DATA FOR THIS TASK:
/-- WT[3] entries 256 to 511. -/
def rampPiece1 : List (List Int) :=
  [[14958, 14966, 14988, 15017, 15047, 15072, 15085, 15083, 15062, 15023, 14970, 14905, 14837, 14771, 14713, 14669],
   [14641, 14632, 14638, 14658, 14684, 14711, 14734, 14745, 14741, 14720, 14683, 14631, 14569, 14503, 14440, 14384],
   [14342, 14315, 14305, 14310, 14327, 14351, 14376, 14396, 14405, 14400, 14380, 14343, 14293, 14233, 14170, 14109],
   [14055, 14014, 13987, 13977, 13981, 13996, 14018, 14040, 14058, 14066, 14061, 14040, 14004, 13955, 13898, 13836],
   [13777, 13725, 13685, 13659, 13648, 13651, 13664, 13684, 13705, 13721, 13728, 13721, 13700, 13665, 13618, 13562],
   [13503, 13445, 13395, 13356, 13330, 13319, 13321, 13333, 13351, 13370, 13384, 13389, 13383, 13362, 13327, 13281],
   [13227, 13169, 13113, 13064, 13026, 13001, 12989, 12990, 13001, 13017, 13035, 13047, 13052, 13044, 13023, 12989],
   [12944, 12891, 12836, 12781, 12734, 12696, 12671, 12659, 12659, 12669, 12684, 12700, 12711, 12714, 12706, 12686],
   [12652, 12608, 12556, 12502, 12449, 12402, 12365, 12341, 12329, 12328, 12337, 12350, 12365, 12375, 12377, 12369],
   [12348, 12315, 12272, 12221, 12168, 12117, 12071, 12035, 12010, 11998, 11997, 12004, 12017, 12030, 12039, 12041],
   [12032, 12011, 11978, 11936, 11886, 11834, 11784, 11739, 11704, 11679, 11667, 11665, 11672, 11683, 11695, 11703],
   [11704, 11695, 11674, 11642, 11600, 11552, 11501, 11451, 11407, 11372, 11348, 11335, 11333, 11339, 11349, 11360],
   [11368, 11368, 11358, 11337, 11305, 11264, 11217, 11167, 11118, 11075, 11041, 11017, 11004, 11001, 11006, 11016],
   [11026, 11032, 11032, 11022, 11001, 10969, 10929, 10882, 10833, 10785, 10743, 10709, 10685, 10672, 10669, 10673],
   [10682, 10691, 10697, 10696, 10686, 10665, 10633, 10593, 10548, 10499, 10452, 10411, 10377, 10354, 10340, 10337],
   [10340, 10348, 10357, 10362, 10360, 10349, 10329, 10298, 10258, 10213, 10165, 10119, 10078, 10045, 10022, 10008]]
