-- ==== Sys2Proof/Machine/Fill.lean ====
section
/-! DEFINITION. The two buffer-fill commands (47_mixer.md section 2). -/

namespace Sys2Proof.Machine

/-- `EmitSink(Block(n))`. -/
def State.fillSink (s : State) (n : Nat) : State := (s.blockState n).emitSink (s.blockOut n)

/-- One Block call of BLOCK_LEN samples, its pairs stored in LOOKAHEAD (rule R336). -/
def State.fillAhead (s : State) : State := (s.blockState s.cfg.blockLen).storeLookahead (s.blockOut s.cfg.blockLen)

/-- The stored block emitted, the buffer empty (rule R336). -/
def State.copyLookahead (s : State) : State := (s.emitSink s.lookahead).emptyLookahead

/-- `DROPOUT_COUNT <- (DROPOUT_COUNT + 1) mod 2^32` (rule R337). -/
def State.dropout (s : State) : State := { s with dropoutCount := s.dropoutCount + 1 }

/-- The lookahead state machine (rules R336, R341): the four cases of `sink_ready` and LOOKAHEAD_FULL. -/
def State.pollState (s : State) : State :=
  match s.sinkReady, s.lookaheadFull with
  | true, true => s.copyLookahead
  | true, false => s.fillSink s.cfg.blockLen
  | false, false => s.fillAhead
  | false, true => s.dropout

/-- RENDER (rule R335). -/
def execRender (count : BitVec 16) (s : State) : Result :=
  if countLegal count then retire (s.fillSink count.toNat) else rejectInstr s .zeroCount (.render count)

/-- POLL (rule R336). -/
def execPoll (s : State) : Result := retire s.pollState

end Sys2Proof.Machine
end

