-- ==== Sys2Proof/WellFormed.lean ====
section
/-! DEFINITION. Which commands carry legal values (30_encoding.md rule R124). The encodable commands that are not well
formed are the ones the block rejects for a range cause; the meanings check the same ranges on their own
(Machine/Operands.lean), and an obligation states that the two agree. -/

namespace Sys2Proof

/-- Rule R124: the legal values beyond the mask. `VEL`, `LAYER`, `ADDR` and `SHAPE` (format W) have no illegal value. -/
def Instr.wf (c : Config) : Instr → Bool
  | .nop => true
  | .noteOn note _ => decide (note.toNat ≤ 127)
  | .noteOff note => decide (note.toNat ≤ 127)
  | .ctrlAttack value => decide (value.toNat ≤ c.envMaxIndex)
  | .ctrlDecay value => decide (value.toNat ≤ c.envMaxIndex)
  | .ctrlSustain value => decide (value.toNat ≤ 127)
  | .ctrlRelease value => decide (value.toNat ≤ c.envMaxIndex)
  | .ctrlGain value => decide (value.toNat ≤ 127)
  | .layerShape _ value => decide (value.toNat ≤ 4)
  | .layerAttack _ value => decide (value.toNat ≤ c.envMaxIndex)
  | .layerDecay _ value => decide (value.toNat ≤ c.envMaxIndex)
  | .layerSustain _ value => decide (value.toNat ≤ 127)
  | .layerRelease _ value => decide (value.toNat ≤ c.envMaxIndex)
  | .layerMix _ value => decide (value.toNat ≤ 127)
  | .render count => decide (1 ≤ count.toNat)
  | .poll => true
  | .readReg _ => true
  | .readWt _ index => decide (index.toNat ≤ 2048)
  | .readPitch note => decide (note.toNat ≤ 127)
  | .readEnvlut index => decide (index.toNat ≤ c.envMaxIndex)

end Sys2Proof
end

PROBLEM DETAILS:
In the data above, find each line that uses the string "fillSink". Copy it.

SOLUTION:
def State.fillSink (s : State) (n : Nat) : State := (s.blockState n).emitSink (s.blockOut n)
  | true, false => s.fillSink s.cfg.blockLen
  if countLegal count then retire (s.fillSink count.toNat) else rejectInstr s .zeroCount (.render count)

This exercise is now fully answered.